Die am häufigsten eingesetzte Behandlungsmethode bei Prostatakrebs ist die radikale Prostatektomie. Sie ist allerdings oft mit unerwünschten Nebenwirkungen verbunden. Viele Männer leiden nach der OP an ungewolltem Harnabgang, entweder vorübergehend oder dauerhaft. Auch die Erektionsfähigkeit ist nach der Prostatektomie nicht selten beeinträchtigt. Beide Probleme wirken sich auf die Lebensqualität der betroffenen Männer aus.

Studie untersucht psychisches Befinden vor Diagnosestellung Prostatakrebs

Deshalb haben sich schon frühere Studien der Ursachenforschung für diese Nebenwirkungen gewidmet. Dabei fanden sie unterschiedliche Faktoren für deren Prävalenz, wie zum Beispiel das Krebsstadium, die Operationstechnik, das Alter, den BMI oder Komorbiditäten. Einige retrospektiven Studien beschrieben auch einen Zusammenhang zwischen Depressionen oder Ängsten im Vorfeld der Prostatektomie und postoperativer Harninkontinenz sowie erektilen Dysfunktionen. Ein norwegisches Forscherteam hat genau diese Zusammenhänge in einer prospektiven Studie untersucht. Ihre Ergebnisse hat das medizinische Fachmagazin BJUI Compass veröffentlicht.
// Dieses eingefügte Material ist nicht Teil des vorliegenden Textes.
-- ==== Sys2Proof/Machine/ExecCalib.lean ====
section
/-! DEFINITION. The meanings of the commands of calibration: one definition per command, over the shared operations.
The manual gives each an effect in every state, so each answers a next state. -/

namespace Sys2Proof.Machine

/-- CALIBRATION_SWEEP (R146): in STRUCTURED and MAINTENANCE a sweep job runs from edge + 100 µs to 10 µs before the
next edge, over EMPTY entries in ascending index. -/
def execCalibrationSweep (t : U64) (s : State) : Host.Outcome State Fault Refusal :=
  .next (s.calibrationSweep t)

/-- CAL_JOB_PLACEMENT (R151): at edge + 100 µs, in ACTIVE and STANDBY (Table 07-4). -/
def execCalJobPlacement (t : U64) (s : State) : Host.Outcome State Fault Refusal :=
  .next (s.calJobPlacement t)

/-- CAL_JOB_COMPLETE (R152, R148): the job of a chain reaches its end. -/
def execCalJobComplete (t : U64) (c : Nat) (s : State) : Host.Outcome State Fault Refusal :=
  .next (s.calJobComplete t c)

/-- MANDATORY_RECALIBRATION (R145): one EXPIRED entry, largest Δ first. -/
def execMandatoryRecalibration (t : U64) (c : Nat) (s : State) : Host.Outcome State Fault Refusal :=
  .next (s.mandatoryRecalibration t c)

/-- COMPACT_CALIBRATION (R148). -/
def execCompactCalibration (t : U64) (c : Nat) (s : State) : Host.Outcome State Fault Refusal :=
  .next (s.compactCalibration t c)

/-- CAL_SYNTH (R149). -/
def execCalSynth (d : Desc) (s : State) : Host.Outcome State Fault Refusal :=
  .next (s.calSynth d)

/-- CROWD_WINDOW_END (R156, R157). -/
def execCrowdWindowEnd (t : U64) (s : State) : Host.Outcome State Fault Refusal :=
  .next (s.crowdWindowEnd t)

/-- CAL_ENTRY_DATA_READ (R162): the four words of the selected entry are latched together. -/
def execCalEntryDataRead (s : State) : Host.Outcome State Fault Refusal :=
  .next s.calEntryDataRead

end Sys2Proof.Machine
end

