-- ==== Sys2Proof/Machine/ExecCipher.lean ====
section
/-! DEFINITION. The meanings of the commands of the cipher engine: one definition per command, over the shared operations.
The manual gives each an effect in every state, so each answers a next state. -/

namespace Sys2Proof.Machine

/-- CIPHER_DISPATCH (R316, R318): an idle unit in service takes the next job, which reads its keys now. -/
def execCipherDispatch (t : U64) (u : Nat) (s : State) : Host.Outcome State Fault Refusal :=
  .next (s.cipherDispatch t u)

/-- CIPHER_JOB_COMPLETE (R323): the run on a unit ends with its result. `attestEnd` takes the end of an ATTEST
signature. -/
def execCipherJobComplete (t : U64) (u : Nat) (s : State) : Host.Outcome State Fault Refusal :=
  .next (s.cipherJobComplete State.attestEnd t u)

/-- SLOW_MARK (R327): a run's age reaches 4 × NOM. -/
def execSlowMark (t : U64) (u : Nat) (s : State) : Host.Outcome State Fault Refusal :=
  .next (s.slowMark t u)

/-- SLOW_STOP (R328): a run's age reaches 64 × NOM; it is stopped and its output zeroed. -/
def execSlowStop (t : U64) (u : Nat) (s : State) : Host.Outcome State Fault Refusal :=
  .next (s.slowStop State.attestEnd t u)

/-- CIP_SUBMIT (R324): the job is queued, or the command completes with the first failure. -/
def execCipSubmit (d : Desc) (s : State) : Host.Outcome State Fault Refusal :=
  .next (s.cipSubmit d)

/-- CIP_SELFTEST (R329). -/
def execCipSelftest (d : Desc) (s : State) : Host.Outcome State Fault Refusal :=
  .next (s.cipSelfTest State.attestEnd d)

/-- SELF_TEST_COMPLETE (R329): the known-answer tests of a unit end, as the hardware finds them. -/
def execSelfTestComplete (t : U64) (u : Nat) (pass : Bool) (s : State) : Host.Outcome State Fault Refusal :=
  .next (s.selfTestComplete t u pass)

end Sys2Proof.Machine
end

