/-- OFFER (R366): `chain` begins with the receiver. A failed session that resumes has the head the OFFER names. -/
def State.viaOffer (s0 : State) (t : U64) (mac : List Byte) (id : Word) (total mb : Nat) (headMac : List Byte)
    (chain : List HopEntry) : State :=
  let s := s0.at_ t
  if !s.inStates stSAYML then s
  else match s.offerReason id (total - mb) true with
  | some r => s.sendMgmt (s.regFld Reg.UPD_CTRL 30 30) mac 0x22 (Config.viaductBody 0x22 [leBytes id.toNat 4, leBytes r 1])
  | none =>
    let u := s.upd
    let s1 :=
      if u.session != .idle && id = u.imageId then
        let s1 := s.setUpd fun u => { u with
          session := if u.session = .failed then (if u.next = u.total then .building else .receiving) else u.session,
          head := u.head && u.session != .failed,
          headMac := if u.session = .failed then headMac else u.headMac,
          upMac := mac, lastBlock := s.time.elapsed,
          chain := if u.down = .none then chain.drop 1 else u.chain,
          chainAt := if u.down = .none then chain.length else u.chainAt }
        if u.down = .none && u.manifestOk then s1.offerNext else s1
      else s.setUpd fun u => { u with
        session := .receiving, cmd := none, head := false, headMac := headMac, imageId := id, cfg := s.updCfg, mb := mb,
        total := total, manifestOk := false, next := 0, lastBlock := s.time.elapsed, upMac := mac, chain := chain.drop 1,
        chainAt := chain.length, man := [], down := .none, nextDown := 0, sendNext := 0, sentTo := 0, buildDone := false }
    s1.sendVia mac 0x21 [leBytes s1.upd.next 4]

/-- The manifest has been assembled (R367): it is verified, and the first neighbour is offered the session. -/
def State.manifestDone (s : State) : State × Option Status :=
  let bs := s.stagedManifest s.stagingBase s.upd.mb
  match manifestCheck s.key.oemKeyHash s.upd.mb bs with
  | .error e => (s, some e)
  | .ok m =>
    if m.imageId ≠ s.upd.imageId ∨ m.db + s.upd.mb ≠ s.upd.total then (s, some .unsupported)
    else ((s.setUpd fun u => { u with manifestOk := true, man := bs.take 0x140 }).offerNext, none)

/-- What the block check of R367 says. -/
inductive BlockJudge where
  | ok | order | crc | hash
  deriving DecidableEq, Repr

/-- Judge a block against NEXT and the manifest (R367). -/
def State.judgeBlock (s : State) (b : List Byte) : BlockJudge :=
  let u := s.upd
  let i := leAt b 8 4
  let want := if i < u.mb then (if i + 1 < u.mb then 4096 else 384 + 32 * (u.total - u.mb) - 4096 * (u.mb - 1))
    else (readManifest u.man).blockLen i
  if i ≠ u.next ∨ u.total ≤ i then .order
  else if b.length ≠ 4116 ∨ leAt b 0 4 ≠ 0x7A56426B ∨ leAt b 4 4 ≠ u.imageId.toNat ∨ leAt b 12 2 ≠ want ∨
      leAt b 0x1010 4 ≠ (crc 2 (slice b 0 0x1010)).toNat then .crc
  else if u.mb ≤ i ∧ Config.sha256 b ≠ manifestHash (s.stagedManifest s.stagingBase u.mb) (i - u.mb) then .hash
  else .ok

/-- Stage a verified block, and verify the manifest with its last block. -/
def State.stageBlock (s : State) (b : List Byte) : State × Option Status :=
  let u := s.upd
  let i := u.next
  let a := if i < u.mb then s.stagingBase + 4096 * i else s.stagingBase + 0x100000 + 4096 * (i - u.mb)
  let s1 := (s.writeMem a (slice b 16 4096)).bump (Reg.UPD_CNT 0)
  let s2 := if i + 1 = u.mb then s1.manifestDone else (s1, none)
  match s2 with
  | (s3, some e) => (s3, some e)
  | (s3, none) => (s3.setUpd fun u => { u with
      next := i + 1, lastBlock := s.time.elapsed, session := if i + 1 = u.total then .building else u.session }, none)

/-- A hop has a session in which it has received blocks: none is taken before a session and after its failure. -/
def UpdSt.received (u : UpdSt) : Bool := !u.head && u.session != .idle && u.session != .failed

/-- BLOCK (R367): a block arrives from the upstream hop. Once every block is verified no INDEX equals NEXT. -/
def State.viaBlock (s0 : State) (t : U64) (b : List Byte) : State :=
  let s := s0.at_ t
  if !s.upd.received then s
  else if s.upd.session ≠ .receiving then s.bump (Reg.UPD_CNT 3)
  else match s.judgeBlock b with
    | .order => s.bump (Reg.UPD_CNT 3)
    | .crc => s.bump (Reg.UPD_CNT 1)
    | .hash => s.bump (Reg.UPD_CNT 2)
    | .ok => match s.stageBlock b with
      | (s1, some e) => s1.sessionEnd e true .failed
      | (s1, none) => s1.sendVia s1.upd.upMac 0x24 [leBytes s1.upd.next 4]
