-- ==== Sys2Proof/Machine/ExecQueue.lean ====
section
/-! DEFINITION. The meanings of the commands of the queues: one definition per command, over the shared operations.
The manual gives each an effect in every state, so each answers a next state. -/

namespace Sys2Proof.Machine

/-- QUE_POP (R274, R275): a firmware read of QUE_POP_W0. -/
def execQuePop (q : Nat) (s : State) : Host.Outcome State Fault Refusal :=
  .next (s.quePop q)

/-- QUE_POP_FREE (R274): a firmware write to QUE_POP_W0. -/
def execQuePopFree (q : Nat) (s : State) : Host.Outcome State Fault Refusal :=
  .next (s.quePopFree q)

/-- QUE_DROP_REST (R277). -/
def execQueDropRest (issuer : Issuer) (d : Desc) (s : State) : Host.Outcome State Fault Refusal :=
  .next (s.queDropRest issuer d)

/-- QUE_MARK (R278). -/
def execQueMark (issuer : Issuer) (d : Desc) (s : State) : Host.Outcome State Fault Refusal :=
  .next (s.queMark issuer d)

/-- QUE_REWIND (R278). -/
def execQueRewind (issuer : Issuer) (d : Desc) (s : State) : Host.Outcome State Fault Refusal :=
  .next (s.queRewind issuer d)

/-- QUE_RELEASE (R278). -/
def execQueRelease (issuer : Issuer) (d : Desc) (s : State) : Host.Outcome State Fault Refusal :=
  .next (s.queRelease issuer d)

/-- RX_DELIVERY (R274, R422): ring `r` takes its next item. -/
def execRxDelivery (r : Nat) (s : State) : Host.Outcome State Fault Refusal :=
  .next (s.rxDelivery r)

end Sys2Proof.Machine
end

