-- ==== Sys2Proof/Machine/ExecReceive.lean ====
section
/-! DEFINITION. The meanings of the commands of the receive path: one definition per command, over the shared operations.
The manual gives each an effect in every state, so each answers a next state. -/

namespace Sys2Proof.Machine

/-- CLIPPING_STEP (R93, R94): 12 dB down at once; receptions of the band are flagged. -/
def execClippingStep (t : U64) (b : Nat) (s : State) : Host.Outcome State Fault Refusal :=
  .next (s.clippingStep t b)

/-- RX_WINDOW_OPEN (R194, Table 05-4): the window that resolution gave a primary pier opens. -/
def execRxWindowOpen (t : U64) (p : Nat) (s : State) : Host.Outcome State Fault Refusal :=
  .next (s.rxWindowOpen t p)

/-- RX_WINDOW_CLOSE (R107, R197, R397): no new detections; a beacon window left unheard is counted once nothing can
still bring its beacon. -/
def execRxWindowClose (t : U64) (p : Nat) (s : State) : Host.Outcome State Fault Refusal :=
  .next (s.rxWindowClose t p)

/-- PREAMBLE_DETECT (R100, R101, R108, R109). -/
def execPreambleDetect (t : U64) (p : Nat) (x : Preamble) (s : State) : Host.Outcome State Fault Refusal :=
  .next (s.preambleDetect t p x)

/-- SFD_FOUND (R101, R102, R46): `ts` is the SFD timestamp. -/
def execSfdFound (t : U64) (p : Nat) (ts : Nat) (s : State) : Host.Outcome State Fault Refusal :=
  .next (s.sfdFound t p ts)

/-- SFD_TIMEOUT (R103). -/
def execSfdTimeout (t : U64) (p : Nat) (s : State) : Host.Outcome State Fault Refusal :=
  .next (s.sfdTimeout t p)

/-- PHR_RECEIVED (R104, R105, R122): at the last symbol of the PHR. -/
def execPhrReceived (t : U64) (p : Nat) (h : Phr) (s : State) : Host.Outcome State Fault Refusal :=
  .next (s.phrReceived t p h)

/-- FRAME_END (R106): the last PSDU octet. `octets` are the PSDU as received, `air` its MAC frame as parsed, `cfo` the
final estimate of R115. -/
def execFrameEnd (t : U64) (p : Nat) (air : AirFrame) (octets : List Byte) (cfo : Int)
    (s : State) : Host.Outcome State Fault Refusal :=
  .next (s.frameEnd t p air octets cfo)

end Sys2Proof.Machine
end

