-- ==== Sys2Proof/Machine/ReadReg.lean ====
section
/-! DEFINITION. Register reads: what every register of BAR0 shows. Registers that are views of other state are computed
here, block by block; all others are held as such (R4, R5, R24). -/

namespace Sys2Proof.Machine

/-- A signed value in `n` bits at bit `lo`. -/
def sfld (v : Int) (n lo : Nat) : Word := fld (unsigned v n) lo

/-- Octets 4i to 4i + 3 of a digest. -/
def digestWord (l : List Byte) (i : Nat) : Word := pw (leAt l (4 * i) 4)

/-- The index of a register in its family, when the offset lies in it. -/
def famIdx (x base step n : Nat) : Option Nat := if inFamily x base step n then some ((x - base) / step) else none

/-- The sum of a value over the bits of a word. -/
def maskOf (n : Nat) (p : Nat → Bool) : Nat := (List.range n).foldl (fun w i => if p i then w + 2 ^ i else w) 0

/-! ### System control, time and the truss -/

/-- SYS registers that are views. -/
def State.readSys (s : State) (a : Nat) : Option Word :=
  if a = Reg.SYS_STATUS then
    some (fld (b2n s.sys.ilkIn) 9 ||| fld (b2n s.sys.ilkOut) 8 ||| fld (b2n s.key.sticky) 5 ||| fld (b2n s.holdoverFlag) 4 |||
      fld s.sys.state.code 0)
  else none

/-- The code of a time source in TIME_SRC.SELECTED. -/
def TimeSource.code (x : TimeSource) : Nat :=
  match x with
  | .none => 0 | .pps => 1 | .ptp => 2 | .beacons => 3

/-- TIME registers that are views (R25 to R49). -/
def State.readTime (s : State) (a : Nat) : Option Word :=
  let t := s.time
  if a = Reg.TIME_TICK_PERIOD then some (fld s.tp.tickPeriod 0)
  else if a = Reg.TIME_SLOT_MULT then some (fld s.tp.kB 8 ||| fld s.tp.kA 0)
  else if a = Reg.TIME_DTIME_LO then some (pw s.now)
  else if a = Reg.TIME_SRC then
    some (fld (b2n t.locked) 12 ||| fld t.selected.code 8 ||| fld (b2n t.beaconOk) 6 ||| fld (b2n t.ptpOk) 5 |||
      fld (b2n t.ppsOk) 4 ||| fld s.role 0)
  else if a = Reg.TIME_PHASE_ERR then some (if t.selected = .none then 0 else sfld (clampS t.phaseErr 32) 32 0)
  else if a = Reg.TIME_FREQ_ADJ then
    some (sfld s.freqCorrection 32 0)
  else if a = Reg.TIME_HOLD then some (fld (b2n t.capped) 31 ||| fld (if s.holdoverFlag then s.extraGuard else 0) 0)
  else none

/-- The code of a truss source in TRUSS_STATUS.SOURCE. -/
def TrussSource.code (x : TrussSource) : Nat :=
  match x with
  | .none => 0 | .bankA => 1 | .bankB => 2 | .window => 3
Insgesamt 416 Männer, bei denen der Verdacht auf Prostatakrebs bestand, nahmen an dieser Studie in drei norwegischen Krankenhäusern teil. Sie füllten vor der ersten Prostatabiopsie PROM-Fragebögen (Patient-Reported Outcome Measures) aus. Mithilfe der „Hopkins-Symptom-Checkliste-5“ (HSCL-5), beurteilten die Forscher, ob sie an Depressionen oder Angstzuständen leiden und wie stark diese waren. Je nach Ergebnis teilten die Forscher die Patienten in die Gruppe mit geringer (196 Teilnehmer), mittlerer (160) oder hoher (60) psychischer Belastung ein. Daneben fragten die Wissenschaftler noch weitere Daten ab, wie zum Beispiel Komorbiditäten und körperliche Aktivität. Anhand des „Expanded Prostate Cancer Index Composite“ (EPIC-26) beurteilten die Wissenschaftler unter anderem die Harn-, Darm- und Sexualfunktionen. Und zwar sowohl das Ausmaß von Störungen als auch das Ausmaß der individuell empfundenen Beeinträchtigung.

Männer mit hohem Stress brauchten postoperativ länger Inkontinenzeinlagen

Die Männer, bei denen der Tumor direkt nach der Diagnosestellung durch eine Prostatektomie entfernt wurde, wurden sechs und zwölf Monate nach der Operation ein weiteres Mal befragt. An den Nachuntersuchungen beteiligten sich nach einem halben Jahr noch 365 Männer und nach einem Jahr 360 Männer.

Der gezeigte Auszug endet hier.